WORK INSTRUCTION: This exercise asks for a copy of each line in the records below with the word "decision" in it.

AVAILABLE DATA:
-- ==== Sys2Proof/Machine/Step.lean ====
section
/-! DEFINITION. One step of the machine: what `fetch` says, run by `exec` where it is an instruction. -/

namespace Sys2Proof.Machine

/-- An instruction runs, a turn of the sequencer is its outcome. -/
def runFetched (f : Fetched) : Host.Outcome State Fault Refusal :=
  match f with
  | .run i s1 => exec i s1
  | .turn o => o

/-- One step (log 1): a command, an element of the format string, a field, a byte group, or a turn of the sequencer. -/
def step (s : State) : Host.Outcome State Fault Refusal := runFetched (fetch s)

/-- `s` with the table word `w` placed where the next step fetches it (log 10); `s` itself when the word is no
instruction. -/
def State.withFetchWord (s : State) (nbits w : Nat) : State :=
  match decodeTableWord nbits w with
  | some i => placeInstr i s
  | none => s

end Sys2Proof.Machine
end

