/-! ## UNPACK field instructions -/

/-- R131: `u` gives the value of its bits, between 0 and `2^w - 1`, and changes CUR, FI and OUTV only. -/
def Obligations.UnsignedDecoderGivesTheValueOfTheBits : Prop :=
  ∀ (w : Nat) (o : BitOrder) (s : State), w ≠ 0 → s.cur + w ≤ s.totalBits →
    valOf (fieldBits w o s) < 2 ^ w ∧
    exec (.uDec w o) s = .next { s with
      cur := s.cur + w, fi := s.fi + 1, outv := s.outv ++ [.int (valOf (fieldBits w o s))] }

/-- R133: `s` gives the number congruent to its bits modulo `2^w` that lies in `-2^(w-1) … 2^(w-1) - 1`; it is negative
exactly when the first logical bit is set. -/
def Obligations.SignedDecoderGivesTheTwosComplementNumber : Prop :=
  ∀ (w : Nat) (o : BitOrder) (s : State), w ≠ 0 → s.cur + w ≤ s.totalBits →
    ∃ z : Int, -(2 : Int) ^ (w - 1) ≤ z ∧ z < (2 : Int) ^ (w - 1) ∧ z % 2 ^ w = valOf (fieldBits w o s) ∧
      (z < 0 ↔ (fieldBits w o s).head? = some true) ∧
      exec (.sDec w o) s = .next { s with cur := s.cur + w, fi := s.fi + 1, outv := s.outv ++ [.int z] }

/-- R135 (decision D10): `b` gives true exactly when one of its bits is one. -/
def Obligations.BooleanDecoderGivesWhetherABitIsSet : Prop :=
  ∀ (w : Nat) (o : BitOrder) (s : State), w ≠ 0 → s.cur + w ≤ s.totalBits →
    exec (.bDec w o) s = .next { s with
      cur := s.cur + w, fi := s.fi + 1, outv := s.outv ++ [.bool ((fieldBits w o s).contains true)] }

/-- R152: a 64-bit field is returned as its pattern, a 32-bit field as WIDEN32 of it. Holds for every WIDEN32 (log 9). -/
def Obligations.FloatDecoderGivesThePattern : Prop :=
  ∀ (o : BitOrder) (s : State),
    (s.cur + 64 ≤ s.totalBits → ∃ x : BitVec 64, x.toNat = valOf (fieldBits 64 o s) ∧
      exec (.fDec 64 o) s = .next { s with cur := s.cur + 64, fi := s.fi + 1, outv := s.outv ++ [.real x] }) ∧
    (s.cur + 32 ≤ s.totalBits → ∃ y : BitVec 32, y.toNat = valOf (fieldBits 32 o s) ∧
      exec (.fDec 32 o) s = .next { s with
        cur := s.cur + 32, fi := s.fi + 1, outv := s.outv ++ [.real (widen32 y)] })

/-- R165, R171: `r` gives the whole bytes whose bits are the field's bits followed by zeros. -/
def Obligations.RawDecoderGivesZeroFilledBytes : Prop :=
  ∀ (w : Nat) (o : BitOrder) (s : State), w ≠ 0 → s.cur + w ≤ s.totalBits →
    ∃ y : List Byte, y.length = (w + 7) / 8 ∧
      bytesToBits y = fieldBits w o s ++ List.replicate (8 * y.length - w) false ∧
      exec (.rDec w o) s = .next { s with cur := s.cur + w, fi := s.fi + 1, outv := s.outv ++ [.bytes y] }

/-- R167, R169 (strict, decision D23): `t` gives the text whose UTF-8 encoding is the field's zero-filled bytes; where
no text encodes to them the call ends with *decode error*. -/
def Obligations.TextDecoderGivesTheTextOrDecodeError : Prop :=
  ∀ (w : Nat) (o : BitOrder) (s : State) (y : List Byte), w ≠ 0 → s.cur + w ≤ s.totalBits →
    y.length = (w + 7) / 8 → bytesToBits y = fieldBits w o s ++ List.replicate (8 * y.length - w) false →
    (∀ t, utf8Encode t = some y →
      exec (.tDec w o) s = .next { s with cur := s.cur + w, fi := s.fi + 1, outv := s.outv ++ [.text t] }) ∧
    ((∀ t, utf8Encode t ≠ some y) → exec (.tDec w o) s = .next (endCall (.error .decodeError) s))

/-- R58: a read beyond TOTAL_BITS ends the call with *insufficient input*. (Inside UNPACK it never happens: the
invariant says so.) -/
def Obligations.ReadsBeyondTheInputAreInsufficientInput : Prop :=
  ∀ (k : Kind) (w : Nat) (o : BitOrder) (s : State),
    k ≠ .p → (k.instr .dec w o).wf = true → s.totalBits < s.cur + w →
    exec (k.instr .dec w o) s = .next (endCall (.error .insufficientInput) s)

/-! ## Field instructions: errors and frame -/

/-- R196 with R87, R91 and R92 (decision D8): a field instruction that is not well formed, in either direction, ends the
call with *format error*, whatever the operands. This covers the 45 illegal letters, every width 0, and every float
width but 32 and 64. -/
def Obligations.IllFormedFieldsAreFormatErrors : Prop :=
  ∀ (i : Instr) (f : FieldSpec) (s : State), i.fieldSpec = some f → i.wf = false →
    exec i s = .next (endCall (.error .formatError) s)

FINISHED EXERCISE:
/-- R135 (decision D10): `b` gives true exactly when one of its bits is one. -/
/-- R167, R169 (strict, decision D23): `t` gives the text whose UTF-8 encoding is the field's zero-filled bytes; where
/-- R196 with R87, R91 and R92 (decision D8): a field instruction that is not well formed, in either direction, ends the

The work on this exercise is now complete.